### EXERCISE AIM
Output each entry exactly as written.

DATA EXTRACTS Block Start

@[simp] theorem Mod.masterCmd_frame (m : Mod) (k : Nat) (c : MCmd) :
    (m.masterCmd k c).now = m.now ∧ (m.masterCmd k c).out = m.out ∧ (m.masterCmd k c).free = m.free
    ∧ (m.masterCmd k c).power = m.power ∧ (m.masterCmd k c).sched = m.sched ∧ (m.masterCmd k c).newel = m.newel
    ∧ (m.masterCmd k c).access = m.access ∧ (m.masterCmd k c).reflex = m.reflex ∧ (m.masterCmd k c).loops = m.loops
    ∧ (m.masterCmd k c).wins = m.wins ∧ (m.masterCmd k c).conv = m.conv ∧ (m.masterCmd k c).time = m.time
    ∧ (m.masterCmd k c).bolt = m.bolt ∧ (m.masterCmd k c).pair = m.pair ∧ (m.masterCmd k c).hall = m.hall
    ∧ (m.masterCmd k c).card = m.card ∧ (m.masterCmd k c).attic = m.attic ∧ (m.masterCmd k c).upd = m.upd
    ∧ (m.masterCmd k c).test = m.test ∧ (m.masterCmd k c).savis = m.savis := by
  unfold Mod.masterCmd; split <;> simp

@[simp] theorem Mod.axisCmd_frame (m : Mod) (a : Nat) (c : ACmd) :
    (m.axisCmd a c).now = m.now ∧ (m.axisCmd a c).out = m.out ∧ (m.axisCmd a c).free = m.free
    ∧ (m.axisCmd a c).power = m.power ∧ (m.axisCmd a c).sched = m.sched ∧ (m.axisCmd a c).newel = m.newel
    ∧ (m.axisCmd a c).access = m.access ∧ (m.axisCmd a c).reflex = m.reflex ∧ (m.axisCmd a c).loops = m.loops
    ∧ (m.axisCmd a c).wins = m.wins ∧ (m.axisCmd a c).conv = m.conv ∧ (m.axisCmd a c).time = m.time
    ∧ (m.axisCmd a c).bolt = m.bolt ∧ (m.axisCmd a c).pair = m.pair ∧ (m.axisCmd a c).hall = m.hall
    ∧ (m.axisCmd a c).card = m.card ∧ (m.axisCmd a c).attic = m.attic ∧ (m.axisCmd a c).upd = m.upd
    ∧ (m.axisCmd a c).test = m.test ∧ (m.axisCmd a c).savis = m.savis := by
  unfold Mod.axisCmd; (repeat' split) <;> simp

@[simp] theorem Mod.dlReject_frame (m : Mod) (a : Ask) (reason : Nat) :
    (m.dlReject a reason).now = m.now ∧ (m.dlReject a reason).free = m.free ∧ (m.dlReject a reason).power = m.power
    ∧ (m.dlReject a reason).sched = m.sched ∧ (m.dlReject a reason).lanes = m.lanes
    ∧ (m.dlReject a reason).newel = m.newel ∧ (m.dlReject a reason).prog = m.prog
    ∧ (m.dlReject a reason).access = m.access ∧ (m.dlReject a reason).pantry = m.pantry
    ∧ (m.dlReject a reason).reflex = m.reflex ∧ (m.dlReject a reason).loops = m.loops
    ∧ (m.dlReject a reason).wins = m.wins ∧ (m.dlReject a reason).conv = m.conv ∧ (m.dlReject a reason).time = m.time
    ∧ (m.dlReject a reason).bolt = m.bolt ∧ (m.dlReject a reason).pair = m.pair ∧ (m.dlReject a reason).card = m.card
    ∧ (m.dlReject a reason).attic = m.attic ∧ (m.dlReject a reason).test = m.test := by
  unfold Mod.dlReject; simp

DATA EXTRACTS Block End

### FINISHED TASK
@[simp] theorem Mod.masterCmd_frame (m : Mod) (k : Nat) (c : MCmd) :
    (m.masterCmd k c).now = m.now ∧ (m.masterCmd k c).out = m.out ∧ (m.masterCmd k c).free = m.free
    ∧ (m.masterCmd k c).power = m.power ∧ (m.masterCmd k c).sched = m.sched ∧ (m.masterCmd k c).newel = m.newel
    ∧ (m.masterCmd k c).access = m.access ∧ (m.masterCmd k c).reflex = m.reflex ∧ (m.masterCmd k c).loops = m.loops
    ∧ (m.masterCmd k c).wins = m.wins ∧ (m.masterCmd k c).conv = m.conv ∧ (m.masterCmd k c).time = m.time
    ∧ (m.masterCmd k c).bolt = m.bolt ∧ (m.masterCmd k c).pair = m.pair ∧ (m.masterCmd k c).hall = m.hall
    ∧ (m.masterCmd k c).card = m.card ∧ (m.masterCmd k c).attic = m.attic ∧ (m.masterCmd k c).upd = m.upd
    ∧ (m.masterCmd k c).test = m.test ∧ (m.masterCmd k c).savis = m.savis := by
  unfold Mod.masterCmd; split <;> simp

@[simp] theorem Mod.axisCmd_frame (m : Mod) (a : Nat) (c : ACmd) :
    (m.axisCmd a c).now = m.now ∧ (m.axisCmd a c).out = m.out ∧ (m.axisCmd a c).free = m.free
    ∧ (m.axisCmd a c).power = m.power ∧ (m.axisCmd a c).sched = m.sched ∧ (m.axisCmd a c).newel = m.newel
    ∧ (m.axisCmd a c).access = m.access ∧ (m.axisCmd a c).reflex = m.reflex ∧ (m.axisCmd a c).loops = m.loops
    ∧ (m.axisCmd a c).wins = m.wins ∧ (m.axisCmd a c).conv = m.conv ∧ (m.axisCmd a c).time = m.time
    ∧ (m.axisCmd a c).bolt = m.bolt ∧ (m.axisCmd a c).pair = m.pair ∧ (m.axisCmd a c).hall = m.hall
    ∧ (m.axisCmd a c).card = m.card ∧ (m.axisCmd a c).attic = m.attic ∧ (m.axisCmd a c).upd = m.upd
    ∧ (m.axisCmd a c).test = m.test ∧ (m.axisCmd a c).savis = m.savis := by
  unfold Mod.axisCmd; (repeat' split) <;> simp

@[simp] theorem Mod.dlReject_frame (m : Mod) (a : Ask) (reason : Nat) :
    (m.dlReject a reason).now = m.now ∧ (m.dlReject a reason).free = m.free ∧ (m.dlReject a reason).power = m.power
    ∧ (m.dlReject a reason).sched = m.sched ∧ (m.dlReject a reason).lanes = m.lanes
    ∧ (m.dlReject a reason).newel = m.newel ∧ (m.dlReject a reason).prog = m.prog
    ∧ (m.dlReject a reason).access = m.access ∧ (m.dlReject a reason).pantry = m.pantry
    ∧ (m.dlReject a reason).reflex = m.reflex ∧ (m.dlReject a reason).loops = m.loops
    ∧ (m.dlReject a reason).wins = m.wins ∧ (m.dlReject a reason).conv = m.conv ∧ (m.dlReject a reason).time = m.time
    ∧ (m.dlReject a reason).bolt = m.bolt ∧ (m.dlReject a reason).pair = m.pair ∧ (m.dlReject a reason).card = m.card
    ∧ (m.dlReject a reason).attic = m.attic ∧ (m.dlReject a reason).test = m.test := by
  unfold Mod.dlReject; simp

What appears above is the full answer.